March 4, 2014 Posted By Vanguard Attorneys

In the state of Florida, all private and commercial property owners are subject to certain liability provisions defined by state premises law. They are responsible for the general safety of any person who enters their property, whether it is a home, retail location or office. If someone is injured on a commercial property, damages could be apportioned to business lessees and the property owner.

Private and commercial property owners are responsible for the varying levels of safety for anyone who enters their property according to three different classifications of visitors:

I. Business Invitees: For businesses and stores, any person entering the premises for purposes related to that business is considered a business invitees. Repairmen and utility workers fall under this classification with regard to a private residence. A homeowner bears the duty to inspect for dangerous conditions that could cause injury to business invitees.

II. Licensees: This term applies to guests who enter the property of a private residence. Friends or family members who are on the homeowner’s property for social purposes are considered licensees. A person visiting a family member at his/her place of employment could also be considered a licensee in the event he/she is hurt and files a personal injury claim. A property owner bears the duty to repair any unsafe conditions as well as an obligation to warn visitors of known dangers.

III. Trespassers: A person without permission to be on privately owned land still has a few basic rights. Property owners may not set up booby traps capable of deadly force to deter trespassers.
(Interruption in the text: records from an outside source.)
-- ==== Sys2Proof/Proofs/Capture.lean ====
section
/-! PROOFS. The capture record (R148 to R150): which captures it takes in each mode, that a change of the mode leaves it as it
stands, and CLEAR-CAPTURE. -/

namespace Sys2Proof.Machine

/-! ## A capture in each mode (R149) -/

/-- LATEST replaces the record. -/
theorem takeCapture_latest {s : State} (c : Capture) (h : s.ctl.tuning.captureLatest = true) :
    (takeCapture c s).integ.capture = some c := by
  simp [takeCapture_eq, h]

/-- FIRST fills an empty record and is kept out by any other. -/
theorem takeCapture_first {s : State} (c : Capture) (h : s.ctl.tuning.captureLatest = false) :
    (takeCapture c s).integ.capture = some (s.integ.capture.getD c) := by
  cases hk : s.integ.capture <;> simp [takeCapture_eq, h, hk]

/-! ## What leaves the capture record -/

theorem foldl_capture {α : Type} (f : State → α → State) (hf : ∀ s a, (f s a).integ.capture = s.integ.capture)
    (l : List α) (s : State) : (l.foldl f s).integ.capture = s.integ.capture :=
  l.foldlRecOn (motive := fun t => t.integ.capture = s.integ.capture) f rfl fun t ht a _ => (hf t a).trans ht

theorem releaseHolds_capture (p : HoldReason → Bool) (s : State) :
    (releaseHolds p s).integ.capture = s.integ.capture := by
  unfold releaseHolds
  exact foldl_capture _ (fun _ _ => by rw [push_integ]) _ _

theorem repin_capture (s : State) : (repin s).integ.capture = s.integ.capture := by
  unfold repin
  exact foldl_capture _ (fun _ _ => by rw [updStep_integ]) _ _

theorem strikeReader_capture (r : Reader) (s : State) : (strikeReader r s).integ.capture = s.integ.capture := rfl

/-- An abandoned step strikes its candidates from the integrity unit, and nothing else there (R71, R144). -/
theorem abandonStep_capture (g : Staging) (t : Step) (s : State) :
    (abandonStep g t s).integ.capture = s.integ.capture := by
  unfold abandonStep
  cases t.arrival <;> simp [releaseHolds_capture, strikeReader_capture]

theorem abandonGather_capture (s : State) : (abandonGather s).integ.capture = s.integ.capture := by
  unfold abandonGather
  exact foldl_capture _ (fun _ _ => abandonStep_capture _ _ _) _ _

theorem setVolume_integ (s : State) : (setVolume s).integ = s.integ := by
  unfold setVolume
  repeat' split
  all_goals rfl

theorem takeFault_capture (l : Option (LayoutId × Nat)) (s : State) :
    (takeFault l s).integ.capture = s.integ.capture := by
  unfold takeFault
  dsimp only
  repeat' split
  all_goals simp [abandonGather_capture]

theorem reportCounts_capture (s : State) : (reportCounts s).integ.capture = s.integ.capture := by
  unfold reportCounts
  dsimp only
  split
  · rw [takeFault_capture, setVolume_integ]
  · rw [setVolume_integ]

/-- SET-TUNING leaves the record as it stands, whatever mode it puts in force: the pins and the report that follow it do not
reach the record (R150, R196). -/
theorem takeSetTuning_capture (a : DirectiveArgs) (s : State) :
    (takeSetTuning a s).1.integ.capture = s.integ.capture := by
  unfold takeSetTuning
  dsimp only
  split
  · rw [reportCounts_capture, repin_capture]
  · rw [repin_capture]

/-! ## CLEAR-CAPTURE (R150) -/

/-- The integrity unit with its capture record empty and its six counts at 0. -/
def IntegrityUnit.cleared (u : IntegrityUnit) : IntegrityUnit :=
  { u with
    capture := none
    counts := { hostTag := 0, memberTag := 0, mediaRead := 0, mediaWrite := 0, timeout := 0, poisonWritten := 0 } }

/-- Code 0x0C goes to the owner of CLEAR-CAPTURE, which clears the integrity unit and is DONE (R150, R194). -/
theorem takeByCode_clearCapture (a : DirectiveArgs) (s : State) :
    takeByCode { code := 12#8, args := a } s = ({ s with integ := s.integ.cleared }, some .done) := rfl

/-- The finish of a directive does not look at the integrity unit (R192, R193). -/
theorem finishDirective_withInteg (o : DirOutcome) (u : IntegrityUnit) (s : State) :
    finishDirective o { s with integ := u } = { finishDirective o s with integ := u } := by
  unfold finishDirective
  cases s.win.current <;> rfl

/-- Nothing follows from a settled state's integrity unit having been cleared under a directive that reports. -/
theorem reporting_cleared_settled {s : State} (h : s.Settled) (d : Directive) (o : DirOutcome) :
    firstRule rules { s.reporting d o with integ := s.integ.cleared } = none :=
  settled_aside (s := s) (p := s.pending) (o := s.out) (a := s.port.nextArrival + 1) (w := (s.reporting d o).win)
    (k := s.integ.cleared.capture) (n := s.integ.cleared.counts) h (Or.inl rfl)

theorem exec_clearCapture {s : State} {tag : Tag} (a : DirectiveArgs) (r : s.Ready tag)
    (hv : s.ctl.volume ≠ .assembling) :
    exec (.clearCapture tag a) s = .next (send tag .good none []
      { s.reporting { code := 12#8, args := a } .done with integ := s.integ.cleared }) := by
  rw [exec_owner rfl r (show (12#8).toNat ≠ 0 by decide) (show (12#8).toNat < 16 by decide) hv,
    takeByCode_clearCapture]
  dsimp only
  rw [finishDirective_withInteg, finish_holding _ _ r.waiting]
  exact congrArg Host.Outcome.next (afterDirective_settled tag (reporting_cleared_settled r.settled _ _) rfl)

/-- Settles O28: CLEAR-CAPTURE's owner clears the integrity unit and nothing follows from that, SET-TUNING leaves the record,
and a capture goes by the mode in force when it comes. -/
theorem clearCapture : Obligations.ClearCapture := by
  unfold Obligations.ClearCapture
  exact ⟨fun _ _ a r hv => exec_clearCapture a r hv, fun s a => takeSetTuning_capture a s,
    fun _ c h => takeCapture_latest c h, fun _ c h => takeCapture_first c h⟩

end Sys2Proof.Machine
end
If a property owner discovers a trespasser, he/she does bear the duty to warn him/her of any known dangers otherwise undetectable through ordinary observation

Exceptions for Children

Florida state law provides special protection to children on the basis that they are not able to decipher between right and wrong. This exception is called the attractive nuisance doctrine. This doctrine applies specifically to homeowners who have swimming pools, trampolines, old appliances or cars on their property.

These conditions might entice young children. So homeowners are responsible for removing or otherwise locking and securing these items. Locks, perimeter fences, and secured gates are acceptable means in most cases. If a child is injured or killed after falling into an unfenced swimming pool, that property owner could be held liable for damages.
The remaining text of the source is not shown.